======== Records shown ========
-- ==== Sys2Proof/Machine/SeqOps.lean ====
section
/-!
DEFINITION. Shared operations of the sequencers, of image staging and verification, and of the supervisor's
image (spec/12, R336 to R361).
-/

namespace Sys2Proof.Machine

open Reg

/-! ## Image slots (R346) -/

/-- The supervisor area whose image runs (R360, R361). -/
def State.svArea (s : State) : Nat := if s.sv.confirmBy.isSome then 1 - s.get ENG_STAT_SVSLOT else s.get ENG_STAT_SVSLOT

/-- The slot that holds the active image of an owner and kind; the other one is the inactive slot (R346, R430). A
partition without an active image stages into slot 0. DESIGN CHOICE. -/
def State.actImg (s : State) (p kind : Nat) : Nat :=
  match kind with
  | 0 => s.svArea
  | 1 => if ((s.part p).slot (s.actSlot p)).st = .active then s.actSlot p else 1
  | 2 => s.get (ENG_SEQCTLx_SRC 0)
  | 3 => s.get (ENG_SEQCTLx_SRC 1)
  | _ => s.get ENG_COLCTL_SLOT

/-! ## Verification (R345 to R347) -/

/-- Whether PUBKEY is the signer's key (R346). -/
def State.signerOk (s : State) (p kind : Nat) (pub : List Byte) : Bool :=
  match kind with
  | 0 => pub = Config.supervisorKey
  | 1 => if p = 0 then pub = s.signKey else (Config.sha256 pub).take 16 = (s.part p).desc.signId
  | _ => pub = s.signKey

/-- Check 5 of R347. -/
def State.imgSigned (s : State) (p kind base : Nat) (h : ImgHdr) : Bool :=
  let n := h.codeLen + h.dataLen
  let o := s.imgOcts base h
  let body := (o.drop 64).take n
  let pub := (o.drop (64 + n)).take 64
  let sig := (o.drop (64 + n + 64)).take 64
  s.signerOk p kind pub && Config.ecdsaVerify pub (o.take (64 + n)) sig && decide (Config.sha256 body = (o.drop 32).take 32)

/-- Check 3 of R347: the slot and the limits of R346. -/
def State.imgFits (s : State) (p kind : Nat) (x : ImgSlot) (h : ImgHdr) : Bool :=
  let d := (s.part p).desc
  decide (x.len ≤ x.size ∧ 64 + h.codeLen + h.dataLen + 128 ≤ x.size) &&
    match kind with
    | 0 => true
    | 1 => decide (h.codeLen ≤ d.codeG * 4096 ∧ h.dataOfs + h.dataSize ≤ d.dataG * 4096)
    | 4 => decide (h.codeLen ≤ 4096 ∧ h.dataLen ≤ 2048)
    | _ => decide (h.codeLen ≤ 2048 ∧ h.dataLen ≤ 512)

/-- Check 4 of R347. -/
def imgForm (o : List Byte) (kind : Nat) (h : ImgHdr) : Bool :=
  decide (ofOctets (o.take 4) = 0x56494D47 ∧ ofOctets ((o.drop 5).take 1) = 1 ∧ h.kind = kind ∧
    ofOctets ((o.drop 6).take 1) ≤ 1 ∧ h.minGen ≠ 0 ∧ h.codeLen % 4 = 0 ∧ h.dataLen % 4 = 0 ∧ h.entry % 4 = 0 ∧ h.entry < h.codeLen) &&
    (if kind = 1 then decide (h.dataOfs % 4096 = 0 ∧ h.dataSize % 4096 = 0 ∧ h.dataLen ≤ h.dataSize) else decide (h.dataOfs = 0 ∧ h.dataSize = 0))

/-- Check 2 of R347: image B of a window, a switch or a bank load from the slot pending. -/
def State.imgBusy (s : State) (p kind i : Nat) : Bool :=
  match kind with
  | 0 => s.flag ENG_STAT_SVPEND || s.sv.confirmBy.isSome
  | 1 => (s.part p).dual.isSome || (match (s.part p).act with
      | some (.switch j) => j = i
      | some (.dual j _ _) => j = i
      | some (.start j) => j = i
      | _ => false)
  | 4 => false
  | k => (s.seqr (k - 2)).loading && decide ((s.seqr (k - 2)).loadSlot = i)

/-- The VERSION of the active image of an owner and kind, if there is one. -/
def State.actVersion (s : State) (p kind : Nat) : Option Nat :=
  match kind with
  | 1 => if ((s.part p).slot (s.actSlot p)).st = .active then some ((s.part p).slot (s.actSlot p)).hdr.version else none
  | 0 => some (s.sysSlot 0 s.svArea).hdr.version
  | 4 => if (s.sysSlot 4 (s.get ENG_COLCTL_SLOT)).st = .verified then some (s.sysSlot 4 (s.get ENG_COLCTL_SLOT)).hdr.version else none
  | k =>
    let q := s.seqr (k - 2)
    let b := if s.get (ENG_SEQSTATx_BANK (k - 2)) = 0 then q.bank0 else q.bank1
    if b.loaded then some b.version else none

/-- The outcome of a verification (R347): the first failing check. -/
def State.imgVerdict (s : State) (p kind i req : Nat) : Code :=
  let x := s.imgSlot p kind i
  let o := s.octs x.base 64
  let h := hdrOf o
  if (kind ≠ 1 && req ≠ 0) || (kind = 1 && req ≠ p && req ≠ 0) then .refusedAccess
  else if s.imgBusy p kind i then .refusedState
  else if !s.imgFits p kind x h then .refusedLength
  else if !imgForm o kind h then .refusedState
  else if !s.imgSigned p kind x.base h then .authFail
  else if (match s.actVersion p kind with | some v => decide (h.version < v) | none => false) then .refusedState
  else if s.get SYS_GEN_GEN < h.minGen then .refusedState
  else .done

/-- Staging a chunk into the inactive slot (R347): the code, or none where verification has started. -/
def State.stage (s : State) (p kind req ofs : Nat) (data : List Byte) (last byHost imgB : Bool) : Option Code × State :=
  let i := 1 - s.actImg p kind
  let x := s.imgSlot p kind i
  let bad : Option Code :=
    if (kind ≠ 1 && req ≠ 0) || (kind = 1 && req ≠ p && req ≠ 0) then some .refusedAccess
    else if s.imgBusy p kind i then some .refusedState
    else if x.size < ofs + data.length then some .refusedLength
    else none
  let mark := fun (x : ImgSlot) => { x with verify := true, lastBy := req, byHost := byHost, byImgB := imgB, lastAt := s.tick }
  match bad with
  | some c => if last then (none, s.putImg p kind i (mark x)) else (some c, s)
  | none =>
    let cut := x.st ≠ .staging || x.chunks.any fun c => decide (ofs < c.1 + c.2 ∧ c.1 < ofs + data.length)
    let s := if cut then s.zero x.base x.size else s
    let x := if cut then { x with chunks := [], len := 0, sealD := none } else x
    let x := { x with st := .staging, chunks := x.chunks ++ [(ofs, data.length)], len := max x.len (ofs + data.length) }
    let s := s.store (x.base + ofs) data
    if last then (none, s.putImg p kind i (mark x)) else (some .done, s.putImg p kind i x)

/-- The end of a verification (R347, R536): the slot's state, and the code for its requester. -/
def State.verifyEnd (s : State) (p kind i : Nat) : Code × State :=
  let x := s.imgSlot p kind i
  let c := s.imgVerdict p kind i x.lastBy
  let held := c = .refusedAccess || s.imgBusy p kind i
  let x := { x with verify := false }
  let x := if held then x
    else if c = .done then
      let x := { x with st := .verified, hdr := hdrOf (s.octs x.base 64) }
      { x with sealD := some (s.imgDigest x) }
    else { x with st := .rejected }
  (c, (s.putImg p kind i x).askConfig)

/-- A verified slot still meets its seal as it is activated (R536): the image has not changed since. -/
def State.sealOk (s : State) (p kind i : Nat) : Bool :=
  s.sealHolds (s.imgSlot p kind i)

/-- A slot that fails its seal is REJECTED (R536). -/
def State.sealFail (s : State) (p kind i : Nat) : State :=
  (s.putImg p kind i { s.imgSlot p kind i with st := .rejected, sealD := none }).scree 19 0x0314 2 (octets 1 p ++ octets 1 i ++ octets 1 kind)

/-! ## Activation (R349, R360) -/

/-- Asking for an activation of a partition's image (R349): 0 SWITCH, 1 DUAL, 2 COMMIT, 3 REVERT. -/
def State.imageAct (s : State) (p mode endBnd : Nat) (endAct : Bool) : Code × State :=
  let P := s.part p
  let i := 1 - s.actImg p 1
  let ok := (P.slot i).st = .verified
  let put := fun a => (Code.accepted, s.updPart p fun P => { P with act := some a })
  match mode with
  | 0 => if !ok then (.refusedState, s) else if s.pstate p = PState.stopped.num then put (.start i) else put (.switch i)
  | 1 => if !ok || P.dual.isSome || endBnd = 0 || s.pstate p ≠ PState.running.num then (.refusedState, s) else put (.dual i endBnd endAct)
  | 2 => if P.dual.isSome then put .commit else (.refusedState, s)
  | 3 => put .revert
  | _ => (.refusedState, s)

/-- Asking for a switch of the supervisor (R360). -/
def State.svAct (s : State) (mode : Nat) : Code × State :=
  if mode ≠ 0 || (s.sysSlot 0 (1 - s.svArea)).st ≠ .verified || s.sv.confirmBy.isSome then (.refusedState, s)
  else (.accepted, { s.set ENG_STAT_SVPEND 1 with sv := { s.sv with askedAt := s.tick } })

/-- SV's program starts at the entry of its image, in place in the eNVM (R291, R336). -/
def State.svStart (s : State) : State :=
  let a := s.svArea
  s.updProg 32 fun g => g.enter (BitVec.ofNat 32 (sysBase 0 a + 64 + (s.sysSlot 0 a).hdr.entry))

/-! ## Sequencers (R338 to R344, R357, R358) -/

/-- The octets of a region as a store of their own. -/
def State.region (s : State) (a n : Nat) : Tab Byte :=
  (s.mem.filter fun e => decide (a ≤ e.1 ∧ e.1 < a + n)).map fun e => (e.1 - a, e.2)

/-- A bank of a sequencer. -/
def SeqSt.bank (q : SeqSt) (b : Nat) : Bank := if b = 0 then q.bank0 else q.bank1
/-- Putting a bank of a sequencer. -/
def SeqSt.putBank (q : SeqSt) (b : Nat) (v : Bank) : SeqSt := if b = 0 then { q with bank0 := v } else { q with bank1 := v }

/-- The context of a sequencer. -/
def seqCtx (x : Nat) : Nat := 33 + x

/-- Whether a context's program is running: not stopped, not blocked, not halted. -/
def Prog.going (g : Prog) : Bool := decide (g.run = .ready) && !g.halted

/-- ENG_SEQSTATx.SWPEND (R357, R358). -/
def State.seqPend (s : State) (x : Nat) : State :=
  s.setB (ENG_SEQSTATx_SWPEND x) ((s.seqr x).swap || (s.seqr x).toBasic.isSome)

/-- Starting a sequencer's program: its bank's, or the basic sequence (R357, R358). Event latches are kept. -/
def State.seqStart (s : State) (x : Nat) (basic : Bool) : State :=
  let b := (s.seqr x).bank (s.get (ENG_SEQSTATx_BANK x))
  let s := s.updProg (seqCtx x) fun g => { g.enter (if basic then 0 else BitVec.ofNat 32 b.entry) with wdog := s.tick }
  s.setB (ENG_SEQSTATx_BASICACT x) basic

/-- Copying a VERIFIED image into a bank (R357). -/
def State.bankLoad (s : State) (x b i : Nat) : State :=
  let im := s.sysSlot (2 + x) i
  let h := im.hdr
  let v : Bank := { code := s.region (im.base + 64) h.codeLen, data := s.region (im.base + 64 + h.codeLen) h.dataLen, entry := h.entry,
                    loaded := true, faulted := false, version := h.version, minGen := h.minGen }
  s.updSeqr x fun q => q.putBank b v

/-- A fault of RSA, RSB or CE: 0, 1 or 2 (R344, R481). -/
def State.seqFault (s : State) (e : Nat) (c : FCause) (a : Nat) : State :=
  let s := s.updProg (seqCtx e) fun g => g.failed c.num
  let s := (s.sets [(ENG_SFAULT_ENGID, 5 + e), (ENG_SFAULT_FCAUSE, c.num), (ENG_SFADDR_ADDR, a)]).count ENG_SFAULT_COUNT 1
  let s := (s.scree 19 0x0202 1 (octets 1 (5 + e) ++ octets 1 c.num ++ octets 4 a)).raise 0 .fault
  if e = 2 then s.colStop.wakeFire 4
  else
    let s := if e = 0 then (match s.txBound with | some t => s.fixedCannot t | none => s) else s
    s.updSeqr e fun q =>
      let q := if s.flag (ENG_SEQSTATx_BASICACT e) then q
        else q.putBank (s.get (ENG_SEQSTATx_BANK e)) { q.bank (s.get (ENG_SEQSTATx_BANK e)) with faulted := true }
      { q with stopped := true }

/-- Copying CE's program into Cairn (R359, R495); with BASIC set, or without a VERIFIED image, CE runs its basic sequence (R358, R536). -/
def State.ceLoad (s : State) : State :=
  let x := s.sysSlot 4 (s.get ENG_COLCTL_SLOT)
  let enter := fun (s : State) (pc : Nat) => s.updProg 35 fun g => { g.enter (BitVec.ofNat 32 pc) with wdog := s.tick }
  if x.st = .verified && !s.flag ENG_COLCTL_BASIC then
    let s := (s.zero 0x38002000 0x1000).copy (x.base + 64) 0x38002000 x.hdr.codeLen
    let s := (s.zero 0x38003000 0x800).copy (x.base + 64 + x.hdr.codeLen) 0x38003000 x.hdr.dataLen
    enter s x.hdr.entry
  else enter s 0

/-- The sequencers start at their active banks, or at the basic sequence (R544, R534). -/
def State.seqsStart (s : State) : State :=
  s.each [0, 1] fun s x => s.seqStart x (s.flag (ENG_SEQSTATx_BASICACT x))

end Sys2Proof.Machine
end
========
Beginning with the line that contains "let x := s.sysSlot", quote each line exactly through the last line of the entries above, and nothing beyond them.

Output for this exercise:
  let x := s.sysSlot 4 (s.get ENG_COLCTL_SLOT)
  let enter := fun (s : State) (pc : Nat) => s.updProg 35 fun g => { g.enter (BitVec.ofNat 32 pc) with wdog := s.tick }
  if x.st = .verified && !s.flag ENG_COLCTL_BASIC then
    let s := (s.zero 0x38002000 0x1000).copy (x.base + 64) 0x38002000 x.hdr.codeLen
    let s := (s.zero 0x38003000 0x800).copy (x.base + 64 + x.hdr.codeLen) 0x38003000 x.hdr.dataLen
    enter s x.hdr.entry
  else enter s 0

/-- The sequencers start at their active banks, or at the basic sequence (R544, R534). -/
def State.seqsStart (s : State) : State :=
  s.each [0, 1] fun s x => s.seqStart x (s.flag (ENG_SEQSTATx_BASICACT x))

end Sys2Proof.Machine
end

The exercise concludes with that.